Funde num campo teu todos os campos que vejo,
Faze da montanha um bloco só do teu corpo,
Apaga-lhe todas as diferenças que de longe vejo.
Todas as estradas que a sobem,
Todas as várias árvores que a fazem verde-escuro ao longe.
Todas as casas brancas e com fumo entre as árvores,
E deixa só uma luz e outra luz e mais outra,
Na distância imprecisa e vagamente perturbadora.
Na distância subitamente impossível de percorrer.
Nossa Senhora
Das coisas impossíveis que procuramos em vão,
Dos sonhos que vêm ter connosco ao crepúsculo, à janela.
Dos propósitos que nos acariciam
Nos grandes terraços dos hotéis cosmopolitas
Ao som europeu das músicas e das vozes longe e perto.
E que doem por sabermos que nunca os realizaremos...
Vem, e embala-nos,
Vem e afaga-nos.
Beija-nos silenciosamente na fronte,
Tão levemente na fronte que não saibamos que nos beijam
Senão por uma diferença na alma.
E um vago soluço partindo melodiosamente
Do antiquíssimo de nós
Onde têm raiz todas essas árvores de maravilha
Cujos frutos são os sonhos que afagamos e amamos
Porque os sabemos fora de relação com o que há na vida.
Vem soleníssima,
Soleníssima e cheia
De uma oculta vontade de soluçar,
Talvez porque a alma é grande e a vida pequena.
E todos os gestos não saem do nosso corpo
E só alcançamos onde o nosso braço chega,
E só vemos até onde chega o nosso olhar.
Vem, dolorosa,
Mater-Dolorosa das Angústias dos Tímidos,
Turris-Eburnea das Tristezas dos Desprezados,
Mão fresca sobre a testa em febre dos humildes.
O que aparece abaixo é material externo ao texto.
/-! ### The word code (R296–R298) -/

def day : Nat := 86400000000
def noTimes : Nat → List Nat := fun _ => []
/-- Corrected words of a pseudo-channel over the last 24 hours. -/
def State.pcCe (s : State) (pc : Nat) : Nat := ((smGet noTimes s.mem.pcCe pc).filter fun b => decide (s.beat < b + day)).length

/-- Whether a retirement request is refused (R300). -/
def retireRefused (s : State) (die way : Nat) : Bool :=
  decide (8 ≤ (s.retired die).length) || (s.retired die).contains way || s.reg Obj.memRebuildPool == 0 || s.mem.retire.isSome
/-- A retirement request (R300). -/
def retireRequest (s : State) (die way : Nat) : State :=
  if retireRefused s die way then raise (s.setReg Obj.memRetireState 3) 0x6A06 .note (uDie die)
  else (s.withMem { s.mem with retire := some (die, way) }).setReg Obj.memRetireState 1

/-- A corrected word of an address: the tier's count and, in T0, the pseudo-channel's; a count that passes its limit is
reported and, with `MEM.AUTO_RETIRE`, its retirement requested (R296, R298). -/
def noteCe (s : State) (a : Nat) : State :=
  match tierOf a with
  | some t =>
    let s := s.bump (Obj.memCeT0 + t % 4) 1
    if t ≠ 0 then s
    else
      let pc := s.pcOf a
      let before := s.pcCe pc
      let times := s.beat :: (smGet noTimes s.mem.pcCe pc).filter fun b => decide (s.beat < b + day)
      let s := (s.withMem { s.mem with pcCe := smSet noTimes s.mem.pcCe pc times })
      if before ≤ s.reg Obj.memPcCeLimit && decide (s.reg Obj.memPcCeLimit < s.pcCe pc) then
        let s := raise s 0x6A03 .note (uDie (pc / 256)) pc
        if s.reg Obj.memAutoRetire = 1 then retireRequest s (pc / 256) (pc % 256) else s
      else s
  | none => s
/-- An uncorrectable word of an address, counted (R296). -/
def noteUe (s : State) (a : Nat) : State :=
  match tierOf a with
  | some t =>
    let s := s.bump (Obj.memUeT0 + t % 4) 1
    if t ≠ 0 then s
    else
      let n := min (smGet zeroWord s.mem.pcUe (s.pcOf a) + 1) (2 ^ 32 - 1)
      (s.withMem { s.mem with pcUe := smSet zeroWord s.mem.pcUe (s.pcOf a) n })
  | none => s
/-- A word read with what its check bits say; poison always reads as uncorrectable (R296, R297). Answers whether it is
uncorrectable. -/
def readStat (s : State) (a n : Nat) (st : WordStat) : Bool × State :=
  if poisoned s.mem a n || st == .ue then (true, noteUe s a)
  else match st with
    | .ce => (false, noteCe s a)
    | _ => (false, s)

/-- SCRUB_WORD (R298): a word of T0, T1 or T2 read in the background; `odecc` on-die corrections reach the counts. -/
def execScrubWord (addr : BitVec 48) (st : WordStat) (odecc : BitVec 32) (s : State) : Host.Outcome State Fault Refusal :=
  let a := addr.toNat
  match tierOf a with
  | some t =>
    if 3 ≤ t || !s.present a then .next s
    else
      let r := readStat (sysDraw s a 1) (a / 8 * 8) 8 st
      let pc := r.2.pcOf a
      if t = 0 then
        let n := min (smGet zeroWord r.2.mem.pcOdecc pc + odecc.toNat) (2 ^ 32 - 1)
        .next (r.2.withMem { r.2.mem with pcOdecc := smSet zeroWord r.2.mem.pcOdecc pc n })
      else .next r.2
  | none => .next s

/-- CXL_EXPANDER_LOST (R299): the range of the port is absent until reset. -/
def execCxlExpanderLost (port : Fin 2) (s : State) : Host.Outcome State Fault Refusal :=
  if s.mem.lost.contains port.val then .next s
  else .next (raise (s.withMem { s.mem with lost := port.val :: s.mem.lost }) 0x6A14 .degrade (uEdge (4 + port.val)))

/-! ### Fault records (R307–R309) -/

/-- The record of R308. -/
def faultRecord (seq va pos beat step core ctx cause flags pte level : Nat) : Nat :=
  seq + va * 2 ^ 64 + pos * 2 ^ 128 + beat * 2 ^ 192 + step % 2 ^ 32 * 2 ^ 256 + core * 2 ^ 288 + ctx * 2 ^ 296 +
    cause * 2 ^ 304 + flags * 2 ^ 312 + pte * 2 ^ 320 + level * 2 ^ 384

def fqFull (s : State) : Bool :=
  decide ((s.reg Obj.xlatFqHead + 2 ^ 32 - s.reg Obj.xlatFqTail) % 2 ^ 32 ≥ s.reg Obj.xlatFqSize)
/-- A record written into the ring. -/
def fqWrite (s : State) (r : Nat) : State :=
  let h := s.reg Obj.xlatFqHead
  (s.memWr (s.reg Obj.xlatFqBase + 64 * (h % s.reg Obj.xlatFqSize)) 64 r).setReg Obj.xlatFqHead ((h + 1) % 2 ^ 32)
/-- A record produced by the walker of a die: written, held or lost (R307). -/
def produceRecord (s : State) (die seq r : Nat) : State :=
  let s := (s.withMem { s.mem with faultSeq := s.mem.faultSeq + 1 }).bump Obj.xlatFaults 1
  if s.reg Obj.xlatFqBase = 0 then s.bump Obj.xlatFqLost 1
  else if !fqFull s && s.mem.held.isEmpty then fqWrite s r
  else
    let mine := (s.mem.held.filter fun h => h.die == die).length
    if 64 ≤ mine then s.bump Obj.xlatFqLost 1
    else
      let h : HeldFault := { die := die, seq := seq, record := r }
      let s := (s.withMem { s.mem with held := s.mem.held ++ [h] }).bump Obj.xlatFqHeld 1
      if mine = 0 then raise s 0x6A02 .note (uDie die) else s
/-- Held records written in sequence order while there is room. -/
def fqDrain : List HeldFault → State → State
  | [], s => s
  | h :: hs, s =>
    if fqFull s then s
    else
      let s := fqWrite s h.record
      fqDrain hs (((s.withMem { s.mem with held := hs })).setReg Obj.xlatFqHeld hs.length)
/-- A write of `Obj.xlatFqTail`, checked and applied. -/
def fqTailWrite (v : Nat) (s : State) : Ans :=
    let s := s.setReg Obj.xlatFqTail v
    Ans.ok (fqDrain s.mem.held s)
/-- FQ_TAIL_WRITE (R307). -/
def execFqTailWrite (q : Req) (v : BitVec 32) (s : State) : Host.Outcome State Fault Refusal :=
  .next (dictWrite s q Obj.xlatFqTail (fqTailWrite v.toNat))

/-- A write of `Obj.xlatFqBase`: with no fault queue the records held are lost, with one they are written as there is room (R307). -/
def fqBaseWrite (v : Nat) (s : State) : Ans :=
  let s := s.setReg Obj.xlatFqBase v
  if v ≠ 0 then Ans.ok (fqDrain s.mem.held s)
  else Ans.ok (((s.withMem { s.mem with held := [] }).bump Obj.xlatFqLost s.mem.held.length).setReg Obj.xlatFqHeld 0)
/-- A write of `Obj.xlatFqSize`: records held are written as there is room (R307). -/
def fqSizeWrite (v : Nat) (s : State) : Ans :=
  let s := s.setReg Obj.xlatFqSize v
  Ans.ok (fqDrain s.mem.held s)

/-- A withdrawal record for a stream that leaves HALT_FAULT without a resume; a record still held is dropped (R309). -/
def withdraw (s : State) (core ctx : Nat) : State :=
  let c := (s.core core).ctx ctx
  if c.st != .haltFault then s
  else if s.mem.held.any fun h => h.seq == c.faultSeq then
    let hs := s.mem.held.filter fun h => h.seq != c.faultSeq
    (s.withMem { s.mem with held := hs }).setReg Obj.xlatFqHeld hs.length
  else
    let seq := s.mem.faultSeq
    let r := c.faultRec - c.faultRec % 2 ^ 64 + seq
    produceRecord s (dieOf core) seq (r + 2 ^ 313 + c.faultSeq * 2 ^ 448)

/-! ### Translation (R302–R305) -/

/-- A translation fault: its cause, the entry at which the walk stopped and its level (R304, R308). -/
structure XFault where
  cause : Nat
  pte : Nat := 0
  level : Nat := 0
  at_ : Nat := 0
  deriving DecidableEq, Repr

/-- What a walk ends with: a translation, with the address of its leaf entry, or a fault. -/
inductive Walk where
  | hit (e : TlbEntry) (at_ : Nat)
  | fail (f : XFault)
  deriving DecidableEq, Repr

def pageSize (level : Nat) : Nat :=
  match level with
  | 0 => 2 ^ 30
  | 1 => 2 ^ 21
  | _ => 2 ^ 16
/-- Alignment of the table that an entry of a level points to (R302). -/
def tableAlign (level : Nat) : Nat := if level = 0 then 4096 else 256
/-- The index of a virtual address at a level. -/
def levelIndex (level va : Nat) : Nat :=
  match level with
  | 0 => bitsOf va 30 18
  | 1 => bitsOf va 21 9
  | _ => bitsOf va 16 5

def pteAddr (e : Nat) : Nat := bitsOf e 8 40 * 256
/-- A walk from a table of a level (R304). `bad` names the level whose entry is read as uncorrectable. -/
def walkFrom (s : State) (va : Nat) (write stash : Bool) (bad : Option Nat) : Nat → Nat → Nat → Walk
  | 0, _, _ => .fail ⟨4, 0, 2, 0⟩
  | n + 1, level, table =>
    let at_ := table + 8 * levelIndex level va
    let e := s.memRd at_ 8
    if !s.powered at_ then .fail ⟨5, 0, level, at_⟩
    else if bad = some level || poisoned s.mem at_ 8 then .fail ⟨6, e, level, at_⟩
    else if !bitOf e 63 then .fail ⟨1, e, level, at_⟩
    else if bitsOf e 0 8 ≠ 0 then .fail ⟨4, e, level, at_⟩
    else if bitOf e 62 then
      let size := pageSize level
      if pteAddr e % size ≠ 0 then .fail ⟨4, e, level, at_⟩
      else if write && !bitOf e 61 then .fail ⟨2, e, level, at_⟩
      else if stash && tierOf (pteAddr e) = some 3 then .fail ⟨3, 0, level, at_⟩
      else if !s.installed (pteAddr e) || !s.installed (pteAddr e + size - 1) || !s.powered (pteAddr e + va % size) then .fail ⟨5, e, level, at_⟩
      else .hit { va := va / size * size, size := size, frame := pteAddr e, w := bitOf e 61, d := bitOf e 59, pte := e } at_
    else if level = 2 || pteAddr e % tableAlign level ≠ 0 || tierOf (pteAddr e) ≠ some 0 then .fail ⟨4, e, level, at_⟩
    else if !s.installed (pteAddr e) then .fail ⟨5, e, level, at_⟩
    else walkFrom s va write stash bad n (level + 1) (pteAddr e)
/-- The walk of a virtual address (R302–R304). -/
def walk (s : State) (va : Nat) (write stash : Bool) (bad : Option Nat) : Walk :=
  if va / 2 ^ 48 ≠ 0 then .fail ⟨4, 0, 0, 0⟩
  else if s.reg Obj.xlatRoot = 0 then .fail ⟨1, 0, 0, 0⟩
  else walkFrom s va write stash bad 3 0 (s.reg Obj.xlatRoot)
Sabor de água sobre os lábios secos dos Cansados.
Vem, lá do fundo
Do horizonte lívido,
Vem e arranca-me
Do solo de angústia e de inutilidade
Onde vicejo.
Apanha-me do meu solo, malmequer esquecido,
Folha a folha lê em mim não sei que sina
E desfolha-me para teu agrado,
Para teu agrado silencioso e fresco.
Uma folha de mim lança para o Norte,
Onde estão as cidades de Hoje que eu tanto amei;
Outra folha de mim lança para o Sul,
Onde estão os mares que os Navegadores abriram;
Outra folha minha atira ao Ocidente,
Onde arde ao rubro tudo o que talvez seja o Futuro,
Que eu sem conhecer adoro;
E a outra, as outras, o resto de mim
Atira ao Oriente,
Ao Oriente donde vem tudo, o dia e a fé,
Ao Oriente pomposo e fanático e quente,
Ao Oriente excessivo que eu nunca verei,
Ao Oriente budista, bramânico, sintoísta,
Ao Oriente que tudo o que nós não temos.
Que tudo o que nós não somos,
Ao Oriente onde — quem sabe? — Cristo talvez ainda hoje viva,
Onde Deus talvez exista realmente e mandando tudo...
Vem sobre os mares,
Sobre os mares maiores,
Sobre os mares sem horizontes precisos,
Vem e passa a mão pelo dorso da fera,
E acalma-o misteriosamente,
Ó domadora hipnótica das coisas que se agitam muito!
Vem, cuidadosa,
Vem, maternal,
Pé antepé enfermeira antiquíssima, que te sentaste
À cabeceira dos deuses das fés já perdidas,
E que viste nascer Jeová e Júpiter,
E sorriste porque tudo te é falso e inútil.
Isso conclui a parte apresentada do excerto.